When you reach the line containing "if 48 ≤ c.toNat" in the records below, start copying exactly, and stop once you have copied the line containing "else if c = ')'".

+++ DATA PROVIDED +++

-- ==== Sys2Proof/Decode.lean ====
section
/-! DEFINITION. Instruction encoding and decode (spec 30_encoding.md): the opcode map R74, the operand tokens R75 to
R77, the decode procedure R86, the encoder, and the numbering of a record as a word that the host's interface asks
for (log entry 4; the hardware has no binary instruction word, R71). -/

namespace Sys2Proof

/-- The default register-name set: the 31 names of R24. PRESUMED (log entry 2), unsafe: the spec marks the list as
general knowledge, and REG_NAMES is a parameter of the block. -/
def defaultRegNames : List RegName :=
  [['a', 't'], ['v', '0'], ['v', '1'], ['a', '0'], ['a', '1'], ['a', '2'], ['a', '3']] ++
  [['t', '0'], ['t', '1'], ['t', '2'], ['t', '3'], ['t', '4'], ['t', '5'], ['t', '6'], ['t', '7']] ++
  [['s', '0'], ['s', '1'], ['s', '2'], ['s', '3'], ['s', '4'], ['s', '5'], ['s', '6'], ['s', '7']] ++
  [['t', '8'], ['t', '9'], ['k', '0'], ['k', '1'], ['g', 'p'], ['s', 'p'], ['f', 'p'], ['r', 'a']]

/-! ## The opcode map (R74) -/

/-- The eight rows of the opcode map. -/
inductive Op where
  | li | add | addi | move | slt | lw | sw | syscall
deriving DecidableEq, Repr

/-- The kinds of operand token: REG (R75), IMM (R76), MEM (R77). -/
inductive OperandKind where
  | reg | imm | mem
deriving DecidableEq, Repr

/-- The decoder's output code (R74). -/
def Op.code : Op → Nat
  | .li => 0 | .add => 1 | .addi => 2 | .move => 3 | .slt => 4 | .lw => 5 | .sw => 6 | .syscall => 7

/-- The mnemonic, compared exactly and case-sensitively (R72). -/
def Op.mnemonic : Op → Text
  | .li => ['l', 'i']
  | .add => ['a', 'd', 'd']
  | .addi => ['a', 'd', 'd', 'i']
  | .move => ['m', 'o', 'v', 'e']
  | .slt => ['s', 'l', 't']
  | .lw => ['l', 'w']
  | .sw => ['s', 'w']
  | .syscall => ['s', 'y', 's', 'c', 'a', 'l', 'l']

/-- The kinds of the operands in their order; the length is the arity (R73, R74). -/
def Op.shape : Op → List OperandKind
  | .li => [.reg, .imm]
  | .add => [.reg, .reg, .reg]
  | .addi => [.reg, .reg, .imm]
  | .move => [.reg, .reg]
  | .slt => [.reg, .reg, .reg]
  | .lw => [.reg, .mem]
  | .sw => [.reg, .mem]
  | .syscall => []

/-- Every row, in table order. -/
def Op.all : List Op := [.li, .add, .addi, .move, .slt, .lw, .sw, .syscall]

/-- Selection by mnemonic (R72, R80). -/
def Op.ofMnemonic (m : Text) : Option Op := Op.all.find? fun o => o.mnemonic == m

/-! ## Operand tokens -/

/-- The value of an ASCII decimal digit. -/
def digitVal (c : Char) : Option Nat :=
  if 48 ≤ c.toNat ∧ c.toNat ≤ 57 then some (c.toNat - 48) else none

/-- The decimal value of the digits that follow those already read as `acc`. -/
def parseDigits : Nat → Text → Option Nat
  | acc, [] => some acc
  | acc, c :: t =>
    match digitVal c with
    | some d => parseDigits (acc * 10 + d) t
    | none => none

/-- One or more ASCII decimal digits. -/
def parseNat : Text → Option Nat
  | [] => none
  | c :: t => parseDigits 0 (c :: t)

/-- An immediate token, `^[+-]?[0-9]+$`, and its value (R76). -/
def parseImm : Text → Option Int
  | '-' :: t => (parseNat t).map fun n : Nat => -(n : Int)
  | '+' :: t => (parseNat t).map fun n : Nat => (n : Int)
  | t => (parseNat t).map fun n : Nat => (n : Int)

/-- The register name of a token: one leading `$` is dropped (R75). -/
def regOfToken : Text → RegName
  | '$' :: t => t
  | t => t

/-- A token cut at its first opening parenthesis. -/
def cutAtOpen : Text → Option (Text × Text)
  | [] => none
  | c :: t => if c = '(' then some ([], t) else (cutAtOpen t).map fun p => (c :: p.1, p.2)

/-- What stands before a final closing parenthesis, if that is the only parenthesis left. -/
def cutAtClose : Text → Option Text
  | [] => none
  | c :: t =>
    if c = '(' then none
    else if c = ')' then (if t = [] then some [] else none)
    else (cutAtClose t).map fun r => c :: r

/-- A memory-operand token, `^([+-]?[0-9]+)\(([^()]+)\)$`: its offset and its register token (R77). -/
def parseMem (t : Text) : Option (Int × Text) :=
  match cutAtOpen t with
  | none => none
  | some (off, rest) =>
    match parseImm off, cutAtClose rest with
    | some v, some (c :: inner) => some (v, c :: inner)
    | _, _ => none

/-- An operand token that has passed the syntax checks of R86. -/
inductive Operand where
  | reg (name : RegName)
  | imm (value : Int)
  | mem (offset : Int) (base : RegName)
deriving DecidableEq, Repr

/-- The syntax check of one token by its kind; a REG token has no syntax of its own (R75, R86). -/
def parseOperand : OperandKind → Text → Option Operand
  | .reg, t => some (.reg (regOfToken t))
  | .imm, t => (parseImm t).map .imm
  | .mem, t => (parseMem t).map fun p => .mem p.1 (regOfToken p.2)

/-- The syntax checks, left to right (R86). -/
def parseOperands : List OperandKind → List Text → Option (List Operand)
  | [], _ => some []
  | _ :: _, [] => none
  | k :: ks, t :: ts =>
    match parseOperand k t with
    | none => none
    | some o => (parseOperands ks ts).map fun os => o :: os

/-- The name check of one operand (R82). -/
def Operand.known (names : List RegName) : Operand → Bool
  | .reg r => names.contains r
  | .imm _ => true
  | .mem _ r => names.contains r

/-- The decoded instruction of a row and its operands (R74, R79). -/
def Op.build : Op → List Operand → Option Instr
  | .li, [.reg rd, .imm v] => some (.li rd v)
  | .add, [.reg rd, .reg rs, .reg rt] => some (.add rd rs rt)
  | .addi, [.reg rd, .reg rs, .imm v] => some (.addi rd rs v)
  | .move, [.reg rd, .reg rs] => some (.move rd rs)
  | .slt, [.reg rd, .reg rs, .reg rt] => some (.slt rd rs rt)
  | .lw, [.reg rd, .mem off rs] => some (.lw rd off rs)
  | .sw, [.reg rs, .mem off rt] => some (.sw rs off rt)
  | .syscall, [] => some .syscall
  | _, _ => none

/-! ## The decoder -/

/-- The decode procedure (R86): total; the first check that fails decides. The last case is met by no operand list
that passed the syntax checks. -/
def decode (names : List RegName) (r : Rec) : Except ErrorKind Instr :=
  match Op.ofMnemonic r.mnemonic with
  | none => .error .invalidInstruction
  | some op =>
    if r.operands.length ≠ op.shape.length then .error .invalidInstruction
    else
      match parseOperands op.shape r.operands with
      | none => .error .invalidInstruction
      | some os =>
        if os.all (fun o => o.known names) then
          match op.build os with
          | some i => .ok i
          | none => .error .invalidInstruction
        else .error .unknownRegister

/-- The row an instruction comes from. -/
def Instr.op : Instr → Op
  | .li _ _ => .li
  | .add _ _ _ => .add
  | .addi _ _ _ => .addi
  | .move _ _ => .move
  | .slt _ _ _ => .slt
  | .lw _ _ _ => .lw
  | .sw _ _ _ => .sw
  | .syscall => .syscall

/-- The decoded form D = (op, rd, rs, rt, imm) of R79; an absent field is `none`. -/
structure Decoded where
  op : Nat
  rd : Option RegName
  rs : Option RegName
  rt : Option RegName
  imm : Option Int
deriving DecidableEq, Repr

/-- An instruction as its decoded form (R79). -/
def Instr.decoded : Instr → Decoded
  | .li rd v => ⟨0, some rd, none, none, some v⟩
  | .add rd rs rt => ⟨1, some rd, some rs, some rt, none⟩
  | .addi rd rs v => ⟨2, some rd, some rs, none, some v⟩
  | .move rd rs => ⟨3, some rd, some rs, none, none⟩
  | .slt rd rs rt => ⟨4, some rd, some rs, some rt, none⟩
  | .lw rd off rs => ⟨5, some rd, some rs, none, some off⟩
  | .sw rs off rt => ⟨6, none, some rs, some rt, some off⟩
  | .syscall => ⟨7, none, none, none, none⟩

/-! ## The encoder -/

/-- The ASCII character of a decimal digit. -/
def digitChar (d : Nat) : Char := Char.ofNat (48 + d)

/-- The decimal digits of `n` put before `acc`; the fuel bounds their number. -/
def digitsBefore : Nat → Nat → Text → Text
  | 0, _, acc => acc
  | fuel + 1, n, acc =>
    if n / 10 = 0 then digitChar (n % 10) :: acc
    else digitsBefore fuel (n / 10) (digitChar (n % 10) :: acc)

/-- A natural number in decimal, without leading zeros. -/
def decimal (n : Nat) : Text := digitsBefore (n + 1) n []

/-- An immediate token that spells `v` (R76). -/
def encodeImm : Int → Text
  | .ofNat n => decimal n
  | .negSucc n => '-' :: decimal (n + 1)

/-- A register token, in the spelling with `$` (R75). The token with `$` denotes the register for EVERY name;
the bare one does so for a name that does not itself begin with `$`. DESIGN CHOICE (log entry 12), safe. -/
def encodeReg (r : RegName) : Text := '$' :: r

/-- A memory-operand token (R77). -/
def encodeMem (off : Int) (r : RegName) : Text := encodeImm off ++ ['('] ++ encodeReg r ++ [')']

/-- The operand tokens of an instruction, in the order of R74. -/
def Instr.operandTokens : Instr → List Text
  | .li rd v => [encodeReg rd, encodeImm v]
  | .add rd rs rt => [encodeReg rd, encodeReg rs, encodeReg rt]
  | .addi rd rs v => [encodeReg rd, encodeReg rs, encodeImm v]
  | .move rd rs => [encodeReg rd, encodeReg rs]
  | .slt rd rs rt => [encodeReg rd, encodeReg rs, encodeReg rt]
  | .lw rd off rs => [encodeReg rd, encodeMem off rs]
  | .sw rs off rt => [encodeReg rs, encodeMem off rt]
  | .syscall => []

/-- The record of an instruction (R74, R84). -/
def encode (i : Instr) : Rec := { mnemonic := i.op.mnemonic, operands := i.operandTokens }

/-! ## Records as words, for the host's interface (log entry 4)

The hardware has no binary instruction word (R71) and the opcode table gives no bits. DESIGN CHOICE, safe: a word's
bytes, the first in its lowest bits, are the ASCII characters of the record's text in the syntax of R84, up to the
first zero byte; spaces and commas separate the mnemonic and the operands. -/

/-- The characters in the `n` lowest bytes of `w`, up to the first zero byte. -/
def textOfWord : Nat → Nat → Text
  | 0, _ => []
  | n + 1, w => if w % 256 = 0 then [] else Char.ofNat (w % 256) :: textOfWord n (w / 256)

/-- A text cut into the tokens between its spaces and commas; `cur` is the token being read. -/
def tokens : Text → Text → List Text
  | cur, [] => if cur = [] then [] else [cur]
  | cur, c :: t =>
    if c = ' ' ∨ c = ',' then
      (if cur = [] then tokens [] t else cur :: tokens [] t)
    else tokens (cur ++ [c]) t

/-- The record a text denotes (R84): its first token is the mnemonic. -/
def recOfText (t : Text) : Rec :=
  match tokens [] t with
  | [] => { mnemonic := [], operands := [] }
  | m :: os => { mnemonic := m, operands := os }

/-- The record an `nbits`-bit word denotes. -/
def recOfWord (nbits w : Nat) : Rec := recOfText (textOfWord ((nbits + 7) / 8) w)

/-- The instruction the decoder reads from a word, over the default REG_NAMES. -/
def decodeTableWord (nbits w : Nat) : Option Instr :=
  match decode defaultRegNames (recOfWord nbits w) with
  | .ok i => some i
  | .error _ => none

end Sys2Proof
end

+++

:: RESULT BELOW ::
  if 48 ≤ c.toNat ∧ c.toNat ≤ 57 then some (c.toNat - 48) else none

/-- The decimal value of the digits that follow those already read as `acc`. -/
def parseDigits : Nat → Text → Option Nat
  | acc, [] => some acc
  | acc, c :: t =>
    match digitVal c with
    | some d => parseDigits (acc * 10 + d) t
    | none => none

/-- One or more ASCII decimal digits. -/
def parseNat : Text → Option Nat
  | [] => none
  | c :: t => parseDigits 0 (c :: t)

/-- An immediate token, `^[+-]?[0-9]+$`, and its value (R76). -/
def parseImm : Text → Option Int
  | '-' :: t => (parseNat t).map fun n : Nat => -(n : Int)
  | '+' :: t => (parseNat t).map fun n : Nat => (n : Int)
  | t => (parseNat t).map fun n : Nat => (n : Int)

/-- The register name of a token: one leading `$` is dropped (R75). -/
def regOfToken : Text → RegName
  | '$' :: t => t
  | t => t

/-- A token cut at its first opening parenthesis. -/
def cutAtOpen : Text → Option (Text × Text)
  | [] => none
  | c :: t => if c = '(' then some ([], t) else (cutAtOpen t).map fun p => (c :: p.1, p.2)

/-- What stands before a final closing parenthesis, if that is the only parenthesis left. -/
def cutAtClose : Text → Option Text
  | [] => none
  | c :: t =>
    if c = '(' then none
    else if c = ')' then (if t = [] then some [] else none)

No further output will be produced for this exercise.